Hi,
On 2024-06-03 11:11:46 +0000, Bertrand Drouvot wrote:
> The main argument is that we currently don’t have writes counters for relations.
> The reason is that we don’t have the relation OID when writing buffers out.
> Tracking writes per relfilenode would allow us to track/consolidate writes per
> relation (example in the v1 patch and in the message up-thread).
>
> I think that adding instrumentation in this area (writes counters) could be
> beneficial (like it is for the ones we currently have for reads).
>
> Second argument is that this is also beneficial for the "Split index and
> table statistics into different types of stats" thread (mentioned in the previous
> message). It would allow us to avoid additional branches in some situations (like
> the one mentioned by Andres in the link I provided up-thread).
I think there's another *very* significant benefit:
Right now physical replication doesn't populate statistics fields like
n_dead_tup, which can be a huge issue after failovers, because there's little
information about what autovacuum needs to do.

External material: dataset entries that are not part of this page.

-- ==== Sys2Proof/Tests/Witness7.lean ====
section
/-! SUPPORT. Witnesses: for every statement with premises, states and operands that meet all of them together
(placement, swaps and engines). -/

namespace Sys2Proof.Tests

open Sys2Proof Sys2Proof.Machine Sys2Proof.Spec

set_option Elab.async false
set_option linter.unusedVariables false

/-! Placement and swaps (R324 to R328, R305). -/

def placeK : Launch := { launch0 with nextWg := 0 }
def placeS : State :=
  let s : State := { idle with launches := [placeK], turns := [⟨some 0, 0, [], []⟩] }
  s.setCore 0 fun k => { k with kslots := [some (oneKernel 0#64)] }

/-- A launch that needs the whole loft of a core, one of whose workgroups a launch of lower priority holds. -/
def bigK : Launch := { launch0 with
  id := 9, nextWg := 0, rcd := { launch0.rcd with prio := 1, loftb := 393216 } }
def fullS : State := { (stage inst) with
  launches := [launch0, bigK], turns := [⟨some 0, 0, [], []⟩]
  cores := (stage inst).cores.mapIdx fun n k => if n = 0 then k else { k with fenced := true } }

theorem holdsKernel_of {s : State} {c : Nat} {k : Launch} (x : KSlot)
    (h : some x ∈ (s.core c).kslots ∧ x.kimg = k.rcd.kimg) : holdsKernel s c k := ⟨x, h⟩
theorem noHard_of {s : State} (h : ∀ k ∈ s.launches, k.hard = false) : noHard s := h

theorem fits_beside_of {s : State} {k : Launch} {ws : List Workgroup} {grids : List Nat} {n : Nat}
    (h : (∀ r ∈ recsOf s ws, r.part = k.rcd.part) ∧
      ((recsOf s ws).map LaunchRec.kimg ++ [k.rcd.kimg]).eraseDups.length ≤ 4 ∧
      (grids ++ if k.rcd.gridt = 0 then [] else [k.id]).eraseDups.length ≤ 4 ∧
      (rigsOf k.rcd * k.rcd.nreg = 0 ∨ demand s ws (fun r => rigsOf r * r.nreg) + n * (rigsOf k.rcd * k.rcd.nreg) ≤
        64 * bits k.rcd.part 0 7) ∧
      (k.rcd.loftb = 0 ∨ demand s ws LaunchRec.loftb + n * k.rcd.loftb ≤ 16384 * bits k.rcd.part 7 7) ∧
      (rigsOf k.rcd * k.rcd.nacc = 0 ∨ demand s ws (fun r => rigsOf r * r.nacc) + n * (rigsOf k.rcd * k.rcd.nacc) ≤
        bits k.rcd.part 14 7 / 2) ∧
      (rigsOf k.rcd = 0 ∨ demand s ws rigsOf + n * rigsOf k.rcd ≤ 128)) : fitsBeside s k ws grids n := h

/-- The loft of a core is taken. -/
theorem full_of {s : State} {k : Launch} {ws : List Workgroup} {grids : List Nat} {n : Nat}
    (h : k.rcd.loftb ≠ 0 ∧ 16384 * bits k.rcd.part 7 7 < demand s ws LaunchRec.loftb + n * k.rcd.loftb) :
    ¬fitsBeside s k ws grids n := fun x => by
  rcases x.2.2.2.2.1 with y | y
  · exact h.1 y
  · exact absurd y (Nat.not_le.mpr h.2)

theorem coreServes_of {s : State} {c v : Nat} (a : Age) (x : Turn)
    (h : c < 192 ∧ (s.core c).fenced = false ∧ (s.dies[c / 48]?).map Die.state = some .inService ∧
      s.age[c / 8]? = some a ∧ 0 < a.cap ∧ s.turns[c / 8]? = some x ∧ x.vf = some v) : coreServes s c v :=
  ⟨h.1, h.2.1, h.2.2.1, ⟨a, h.2.2.2.1, h.2.2.2.2.1⟩, x, h.2.2.2.2.2⟩

theorem hasWork_of {s : State} {k : Launch} (h : k.stage = .running ∧ k.noPlace = false ∧
    k.nextWg < k.rcd.gx * k.rcd.gy * k.rcd.gz ∧ k.ctx.tag ∉ s.kills ∧ k.snapTracks = []) : hasWork s k :=
  ⟨h.1, h.2.1, h.2.2.1, h.2.2.2.1, fun i hi => by rw [h.2.2.2.2] at hi; cases hi⟩

theorem mayTake_of {s : State} {c : Nat} {k : Launch} (hw : hasWork s k) (hc : coreServes s c k.vf)
    (hf : fitsBeside s k (residents s c) (s.core c).grids 1) (h : (∀ r ∈ s.relays, r.phase ≠ .sent ∧ r.phase ≠ .draining) ∧ s.marks = []) :
    mayTake s c k :=
  ⟨hw, fun r hr _ => ⟨(h.1 r hr).1, fun x => absurd x (h.1 r hr).2⟩, hc, fun m hm => (by rw [h.2] at hm; cases hm), hf⟩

Auto-analyze *partially* can fix it at times, if it's lucky enough to see
enough dead tuples - but that's not a given and even if it works, is often
wildly inaccurate.
Once we put things like n_dead_tup into per-relfilenode stats, we can populate
them during WAL replay. Thus after a promotion autovacuum has much better
data.
This also is important when we crash: We've been talking about storing a
snapshot of the stats alongside each REDO pointer. Combined with updating
stats during crash recovery, we'll have accurate dead-tuple stats once recovey
has finished.
Greetings,
Andres Freund